Imagine swimming on a coral reef, the water is clear and you see some stands of live coral, colorful reef fish, and, less-well-thought-of but plenty colorful and very important to coral reefs – sponges!
Sponges, can be thought of as the glue that holds the reef together, but they are important members of coral reefs for several other reasons: they filter large volumes of water, and they provide habitat to other reef animals from brittle stars and crabs to fish. They also exert a major influence over nutrient availability on the reef – meaning that they determine what nutrients are available for other reef organisms like corals. But how do they do this, and what does this mean for the health and stability of coral reefs if sponges increase or decrease in abundance in the near future?
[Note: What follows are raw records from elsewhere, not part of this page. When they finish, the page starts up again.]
-- ==== Sys2Proof/Machine/Regs.lean ====
section
/-! DEFINITION. The register tables of the spec (R9): each register's fields with type, reset value and writers; the
register file's operations; and the one engine that judges a write field by field (R10, R12, R13). -/

namespace Sys2Proof

open Machine

/-- A field's type (R10). `wo` is also a W1S field that reads 0; `wa` is a WO field whose meaning says any write acts. -/
inductive FTy where
  | rw | ro | wo | wa | w1c | w1s
  deriving DecidableEq, Repr

/-- One row of a register table: bits, type, reset value, and whether H, O and T are among its writers. -/
structure Field where
  hi : Nat
  lo : Nat
  ty : FTy
  rst : Nat
  h : Bool
  o : Bool
  t : Bool
  deriving DecidableEq, Repr

/-- RW, writer H. -/
def fH (hi lo rst : Nat) : Field := ⟨hi, lo, .rw, rst, true, false, false⟩
/-- RW, writer O. -/
def fO (hi lo rst : Nat) : Field := ⟨hi, lo, .rw, rst, false, true, false⟩
/-- RW, writer T. -/
def fT (hi lo rst : Nat) : Field := ⟨hi, lo, .rw, rst, false, false, true⟩
/-- RW, writers O and T. -/
def fOT (hi lo rst : Nat) : Field := ⟨hi, lo, .rw, rst, false, true, true⟩
/-- RW, writers H and O. -/
def fHO (hi lo rst : Nat) : Field := ⟨hi, lo, .rw, rst, true, true, false⟩
/-- RO. -/
def fR (hi lo rst : Nat) : Field := ⟨hi, lo, .ro, rst, false, false, false⟩
/-- W1C, writer O. -/
def cO (hi lo : Nat) : Field := ⟨hi, lo, .w1c, 0, false, true, false⟩
/-- W1C, writer H. -/
def cH (hi lo : Nat) : Field := ⟨hi, lo, .w1c, 0, true, false, false⟩
/-- W1C, writers O and T. -/
def cOT (hi lo : Nat) : Field := ⟨hi, lo, .w1c, 0, false, true, true⟩
/-- An action bit or field that reads 0, with its writers. -/
def act (hi lo : Nat) (h o t : Bool) : Field := ⟨hi, lo, .wo, 0, h, o, t⟩

/-- The fields of a register (R62-R71, R122-R124, R145-R147, R166-R172, R203-R208, R227-R236, R302-R308, R342-R345,
R374, R375, R408-R410, R432-R435, R475-R477, R500, R501, R526-R528, R552, R553, R575-R577). Reserved fields have no row.
A register whose index names one of several layouts is told apart by `i`. -/
def RegName.fields (n : RegName) (i : Nat) : List Field :=
  match n with
  | .tlGcal => [⟨31, 31, .w1s, 0, true, false, false⟩, fH 6 0 64]
  | .tlGphase => [fR 7 7 0, fR 5 0 0]
  | .tlGcalact => [fR 6 0 64]
  | .tlGfault => [fR 31 0 0]
  | .tlCal => [fH 31 28 15, fH 27 24 15, fH 23 20 15, fH 19 16 15, fH 15 12 15, fH 11 8 15, fH 7 4 15, fH 3 0 15]
  | .tlGrp => [fH 31 22 0x3FF, fH 15 0 0]
  | .tlWin => [fH 27 16 0, fH 10 0 0]
  | .tlRst => [fR 31 31 0, fR 30 30 0, fR 29 20 0x3FF, fR 19 19 0, fR 10 10 0, fR 9 9 0, fR 8 8 0]
  | .tlSidx => [fR 31 0 0]
  | .swGbark => [fR 31 0 0]
  | .swGpar => [fR 31 0 0]
  | .swIn => [fH 31 22 0x3FF, fH 21 12 0x3FF, fH 11 11 0, cH 0 0]
  | .ltMcown => [fH 31 22 0x3FF, fR 0 0 0]
  | .ltIsown => [fH 31 22 0x3FF]
  | .ltOut => [fR 31 0 0]
  | .ffOwn => [fH 31 22 0x3FF]
  | .ffCfg => [fR 31 30 0, fR 29 28 0, fR 27 27 0, fR 26 26 0]
  | .ffThr => [fOT 31 16 0, fOT 15 0 0]
  | .ffCtl => [act 31 31 false true true]
  | .ffFill => [fR 31 31 0, fR 30 30 0, fR 14 0 0]
  | .ffStat => [cOT 2 2, cOT 1 1, cOT 0 0]
  | .ffDrop => [fR 31 0 0]
  | .ffPar => [fR 31 0 0]
  | .cxStat => [fR 31 31 0, cO 30 30, fH 15 0 0xFFFF]
  | .cxFill => [fR 20 0 0]
  | .cxEcc => [fR 31 16 0, fR 15 0 0]
  | .cxLost => [fR 20 0 0]
  | .cxKeygen => [fR 31 0 0]
  | .cxBank => [fR 16 0 0x10000]
  | .cxIndrop => [fR 31 0 0]
  | .cxQuota => [fH 20 0 0]
  | .cxFloor => [fH 20 0 0]
  | .cxUsed => [fR 20 0 0]
  | .cxTerr => [fR 31 0 0]
  | .cxTnobuf => [fR 31 0 0]
  | .qeQcfg => [fT 31 31 0, fT 27 27 0, fT 26 16 0, fT 7 0 1]
  | .qeQrate => [act 31 31 false false true, fT 30 16 0, fT 15 0 0]
  | .qeQburst => [fT 31 31 1, fT 24 0 0x1000000]
  | .qeQlvl => [fR 31 0 0]
  | .qeQpkt => [fR 20 0 0]
  | .qeQcell => [fR 20 0 0]
  | .qeBcfg => [fH 31 22 0x3FF, fH 20 14 0, fH 7 0 1]
  | .qeBcir | .qeBpir => [act 31 31 true false false, fH 30 16 0, fH 15 0 0]
  | .qeBcburst => [fH 24 0 0x1000000]
  | .qeBpburst => [fH 31 31 1, fH 24 0 0x1000000]
  | .qeBclvl | .qeBplvl => [fR 31 0 0]
  | .qePcfg => [fO 31 31 0, fO 7 0 0]
  | .qePrate => [fH 30 16 0x0FA0, fH 15 0 0]
  | .qeHcfg => [fO 31 30 0, fO 29 16 0, fO 15 12 0, act 11 11 false true false]
  | .qeHmax | .qeHbin => [fR 31 0 0]
  | .lnGcfg => [fO 31 31 0, fR 30 30 0]
  | .lnCfg => [fO 31 31 0, fO 30 28 0, fO 27 27 0, fO 26 26 0, fO 25 24 0, fO 23 22 0, fO 21 21 1, fO 20 20 0,
      fO 13 0 9600]
  | .lnStat => [fR 31 31 0, fR 30 30 0, fR 29 29 0, fR 28 27 0, cO 7 7, cO 6 6, cO 5 5, cO 4 4, cO 3 3, cO 2 2, cO 1 1]
  | .lnIen => [fO 7 1 0]
  | .lnTrain => [act 31 31 false true false, fR 30 30 0, fR 29 28 0, fO 15 0 500]
  | .lnTxeq => [fO 31 24 0, fO 23 16 0, fO 15 8 0x40, fO 7 0 0]
  | .lnRxdly | .lnTxdly => [fO 31 0 0]
  | .lnRawfill => [fO 23 0 0]
  | .lnTxtsh => [fR 31 24 0, fR 15 0 0]
  | .lnTxtsl => [fR 31 0 0]
  | .lnTxtsn => [fR 29 0 0]
  | .lnTxtsf => [fR 15 0 0]
  | .lnEyectl => [act 31 31 false true false, fR 30 30 0, fO 7 0 16]
  | .lnEye => [fR 31 16 0, fR 15 0 0]
  | .lnPyl => [fR 31 28 0, fR 27 24 1, fR 15 0 0]
  | .lnPymach => [fO 15 0 0]
  | .lnPymacl => [fO 31 0 0]
  | .lnCntctl => [act 31 31 false true false]
  | .lnCnt => [fR 31 0 0]
  | .lnPys => [fO 31 31 0, fO 30 28 0, fO 27 18 0x3FF, fO 15 0 0]
  | .lnPyg => [fO 31 24 0, fO 23 16 0, fO 15 8 0]
  | .lnPyc => [fR 31 0 0]
  | .lnPyd => [fR 31 16 0, fR 15 0 0]
  | .msTbcmd => [act 31 31 false true false, act 30 30 false true false, act 29 29 false true false, fO 28 28 0, cO 0 0]
  | .msTbincr => [fO 31 0 0xA0000000]
  | .msTbrsh => [fR 15 0 0]
  | .msTbrsl => [fR 31 0 0]
  | .msTbrns => [fR 29 0 0]
  | .msTbrfr => [fR 15 0 0]
  | .msTbwsh => [fO 15 0 0]
  | .msTbwsl => [fO 31 0 0]
  | .msTbwns => [fO 29 0 0]
  | .msTbwfr => [fO 15 0 0]
  | .msPpsish => [fR 15 0 0]
  | .msPpsisl => [fR 31 0 0]
  | .msPpsins => [fR 29 0 0]
  | .msPpsifr => [fR 15 0 0]
  | .msPpscfg => [fO 31 31 0, fO 30 30 0, fO 15 0 100]
  | .msPpsdly => [fO 31 0 0]
  | .msRclk => [fO 31 31 0, fO 30 24 0, fO 11 0 680]
  | .ncMode => [fR 31 31 0, fR 30 29 2, fR 28 28 0, fR 27 27 0, fR 23 16 16]
  | .ncCprio => [fO 15 0 0xAAAA]
  | .ncRteL => [fH 31 0 0]
  | .ncRteH => [fH 31 31 0, fH 30 25 0, fH 9 0 0x3FF]
  | .ncInjA => [fH 31 31 0, fH 30 21 0x3FF, fH 20 14 0, fH 13 12 0]
  | .ncInjB => [fH 31 24 1, fH 23 15 1]
  | .hiPfcfg => [fO 31 25 0, fO 1 0 2]
  | .hiPfstat => [fR 31 16 0, fR 3 0 0]
  | .hiPfevt => [cO 31 31, fO 0 0 0]
  | .hiH2cd | .hiC2hd => [fO 31 0 0]
  | .hiH2cdb | .hiC2hdb => [⟨31, 0, .wa, 0, false, true, false⟩]
  | .hiMbst => [cO 1 1, cO 0 0]
  | .hiOpdb => [fR 31 0 0]
  | .hiVid => [fR 31 31 0, fR 9 0 0x3FF]
  | .hiVstat => [fR 31 16 0, fR 3 0 0]
  | .hiVopdb => [fT 31 0 0]
  | .hiVevcfg => [fT 31 31 0, fT 30 28 0, fT 27 27 0, fT 26 24 0, fT 23 23 0, fT 22 20 0]
  | .hiVerrcnt => [fR 31 24 0, fR 23 16 0, fR 14 8 0, fR 6 0 0]
  | .hiVerrl | .hiVerrh => [fR 31 0 0]
  | .hiVfev => [fR 31 31 0, fR 8 0 0]
  | .hiQsqbl | .hiQcqbl => [fT 31 12 0]
  | .hiQsqbh | .hiQcqbh => [fT 31 0 0]
  | .hiQcfg => [fT 31 31 0, fT 30 29 0, fT 28 25 4, fT 24 21 4, fT 20 18 0, fT 17 17 0]
  | .hiQsqt | .hiQcqh => [fT 11 0 0]
  | .hiQstat => [fR 31 31 0, fR 30 30 0, fR 29 26 0, fR 23 12 0, fR 11 0 0]
  | .hiGctl => [act 31 31 false false true, act 30 30 false false true, act 29 29 false false true, fT 19 0 0]
  | .hiGstat => [fR 31 30 0, fR 23 16 0, fR 15 12 0]
  | .hiGrcv => [fR 19 0 0]
  | .hiVbsel => [fT 10 0 0]
  | .hiVhsel => [fT 5 0 0]
  | .hiMsix => if i % 4 = 3 then [⟨0, 0, .rw, 1, false, true, true⟩] else [fOT 31 0 0]
  | .hiPba => [fR 31 0 0]
  | .dpCtl => [⟨31, 31, .w1s, 0, false, true, false⟩, fR 30 30 0]
  | .dpTicklen => [fO 26 0 1000000]
  | .dpTnow | .dpLosttick => [fR 31 0 0]
  | .dpFstat => [cH 3 3, cH 2 2, cH 1 1, cH 0 0]
  | .dpTrnom => [fH 31 31 0, fH 2 0 0]
  | .dpDlmiss => [fR 31 31 0, fR 9 0 0]
  | .dpTake => [fR 31 22 0, fR 21 20 0, fR 19 0 0]
  | .dpCcmd => [act 31 26 false true false, act 25 25 false true false, act 24 24 false true false,
      act 9 0 false true false]
  | .dpCarg0 | .dpCarg1 => [fO 31 0 0]
  | .dpCres => [fR 31 31 0, fR 3 0 0]
  | .dpCwake => [fR 31 0 0]
  | .dpCbus => [fR 31 16 0, fR 3 0 0]
  | .dpCstat => [fR 31 21 0, fR 20 0 0]
  | .dpCload => [fR 31 16 0, fR 15 0 0]
  | .dpThra => [fR 31 29 0, fR 28 23 0, fR 22 15 0, fR 14 12 0, fR 0 0 0]
  | .dpThrb => [fR 31 24 0, fR 19 0 0]
  | .dpSem => [fR 31 16 0xFFFF, fR 15 0 0]
  | .dpEg => [fR 31 0 0]
  | .dpEvpend => [fR 31 0 0]
  | .dpEvb => [fR 31 30 0, fR 28 24 0, fR 9 0 0]
  | .dpTrstat => [fR 31 16 0, fR 12 0 0]
  | .dpTrl | .dpTrh => [fR 31 0 0]
  | .htReq => [fO 31 0 0]
  | .htRsp => [fR 31 0 0]
  | .htCtl => [act 31 31 false true false]
  | .htSt => [fR 31 30 0]
  | .htStat => [fR 31 31 0, fR 30 30 0, fR 29 29 0]
  | .pb => if i = 0 then [fH 31 31 0] else if i = 1 then [fH 31 0 0x00C00000]
      else if i = 2 then [fH 31 28 0, fH 27 24 0, fH 23 16 0, fH 15 0 0]
      else if i = 3 then [fH 31 24 0, fH 23 16 0, fH 15 14 0, fH 7 0 0]
      else if i = 4 then [fH 31 28 0] else if i = 5 then [fH 31 31 0, fH 30 30 0, fH 29 29 0, fH 28 28 0]
      else if i < 48 then [fH 31 0 0] else [fO 31 0 0]
  | .pbRtcl => [fR 31 0 0]
  | .pbRtch => [fR 15 0 0]
  | .pbRtcsub => [fR 14 0 0]
  | .pbMono => [fR 31 0 0]
  | .pbStat => [cO 31 31, fR 30 30 0, fR 29 29 0, fR 28 28 0]
  | .cfId => [fR 31 16 0x5128, fR 15 8 1, fR 7 0 0]
  | .cfStat => [fR 31 28 0, fR 27 27 0, fR 26 25 0, fR 24 24 0, fR 23 23 0, fR 22 22 0, fR 21 21 0, fR 15 0 0]
  | .cfCtl => [act 31 31 false true false, fO 30 30 0, act 29 29 false true false]
  | .cfWdog => [fR 31 16 0, fR 15 0 0]
  | .cfImgsvn => [fR 31 0 0]
  | .cfLoads => [fR 31 16 0, fR 15 0 0]
  | .cfDisc => [fR 31 0 0]
  | .cfNvmwin => [fO 0 0 0]
  | .cfOgstat => [fR 31 30 0, fR 23 16 0, fR 15 12 0]
  | .cfGpcnt => [fR 31 16 0, fR 15 0 0]
  | .cfGpdisc => [fR 31 0 0]
  | .ckRefcfg => [fO 31 31 0, fO 30 29 2]
  | .ckStat => [fR 31 31 0, fR 30 30 0, fR 29 29 0, fR 28 28 0, fR 27 27 0, cO 2 2, cO 1 1]
  | .ckRefppm => [fR 15 0 0x8000]
  | .pwDompwr | .pwDomfen => [fR 31 0 0]
  | .pwRstctl => [act 31 24 false true false, act 1 1 false true false, act 0 0 false true false]
  | .pwRstsrc => [fR 31 28 1, fR 27 24 0]
  | .gpOut | .gpOe => [fHO 31 0 0]
  | .gpSet | .gpClr | .gpTgl => [act 31 0 true true false]
  | .gpIn => [fR 31 0 0]
  | .gpDeny => [fR 31 0 0]
  | .gpBank => [fR 19 16 0, fR 15 0 0]
  | .gpPcfg => [fH 31 28 15, fH 27 18 0x3FF, fHO 7 6 1, fHO 5 4 1, fHO 3 3 0]
  | .gpFsel => [fHO 31 31 0, fHO 5 0 0]
  | .gpPmskl | .gpPmskh | .gpPvall | .gpPvalh => [fO 31 0 0]
  | .gpPctl => [fO 31 31 0, fO 30 30 0, fO 29 29 0, fR 28 28 0]
  | .gpTcfg => [fO 31 31 0, fO 30 30 0, fO 29 29 0, fO 28 28 0, fO 15 0 0]
  | .gpTper | .gpTcmp => [fO 31 0 0]
  | .gpTcnt | .gpTcap => [fR 31 0 0]
  | .gpTstat => [cO 2 2, cO 1 1, cO 0 0]
  | .spUcfg => [fO 31 31 0, fO 30 29 0, fO 28 28 0, fO 27 27 0, fO 26 20 0, fO 19 0 27778]
  | .spUdata => [fR 31 31 0, fR 30 30 0, fR 29 29 0, ⟨7, 0, .wa, 0, false, true, false⟩]
  | .spUstat => [fR 23 16 0, fR 15 8 0, fR 7 6 0, cO 5 5, cO 4 4, cO 3 3, cO 2 2, cO 1 1]
  | .spScfg => [fO 31 31 0, fO 30 29 0, fO 28 28 0, fO 27 26 0, fO 25 25 0, fO 20 16 0, fO 15 0 3]
  | .spSdata => [fR 31 31 0, ⟨7, 0, .wa, 0, false, true, false⟩]
  | .spSstat => [fR 23 16 0, fR 15 8 0, fR 7 6 0, cO 5 5, cO 4 4, cO 3 3]
  | .spTcfg => [fO 31 31 0, fO 30 29 0, fO 28 23 0, fO 15 0 25000]
  | .spTcmd => [⟨10, 8, .wa, 0, false, true, false⟩, act 7 0 false true false]
  | .spTdata => [fR 31 31 0, fR 7 0 0]
  | .spTstat => [fR 23 16 0, fR 15 8 0, fR 7 6 0, cO 5 5, cO 4 4, cO 3 3, cO 2 2]
  | .spMcfg => [fO 31 31 0, fO 30 30 0, fO 29 26 0, fO 7 0 39]
  | .spMcmd => [act 31 31 false true false, act 30 29 false true false, act 25 21 false true false,
      act 20 16 false true false, ⟨15, 0, .wa, 0, false, true, false⟩]
  | .spMdata => [fR 15 0 0]
  | .spMstat => [fR 23 16 0, fR 15 8 0, fR 7 7 0, cO 6 6, cO 5 5, cO 4 4]
  | .msOerrl | .msOerrh => [fR 31 0 0]
  | .msOerrcnt => [fR 31 16 0, fR 8 0 0]
  | .msAlarm => [fR 31 0 0]
  | .msFatal => [fR 0 0 0]
  | .msSctl => [act 31 31 false true false]
  | .msTalm => [cO 15 0]
  | .msValm => [cO 23 0]
  | .msTemp | .msVolt => [fR 15 0 0]
  | .msTlim | .msVlim => [fO 31 16 0x7FFF, fO 15 0 0x8000]
  | .msTmm | .msVmm => [fR 31 16 0, fR 15 0 0]
  | .meterLo | .meterHi => [fR 31 0 0]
My name is Cara Fiore and I am a postdoctoral researcher at Woods Hole Oceanographic Institution (WHOI) in Cape Cod, MA. My postdoctoral mentor (Dr. Kujawinski), several colleagues, and myself are trying to answer these questions and we are relying on crowd-funding to obtain the necessary funds to carry out the project.
Here I want to share some more information on what we hope to accomplish and why! If you are interested in contributing to help make this project a success, please go to the website above. As a contributor, you will also be able to follow along with the project through blog updates on the project website. You can contribute to the project through January 16 2015, but you can always check it out after that too.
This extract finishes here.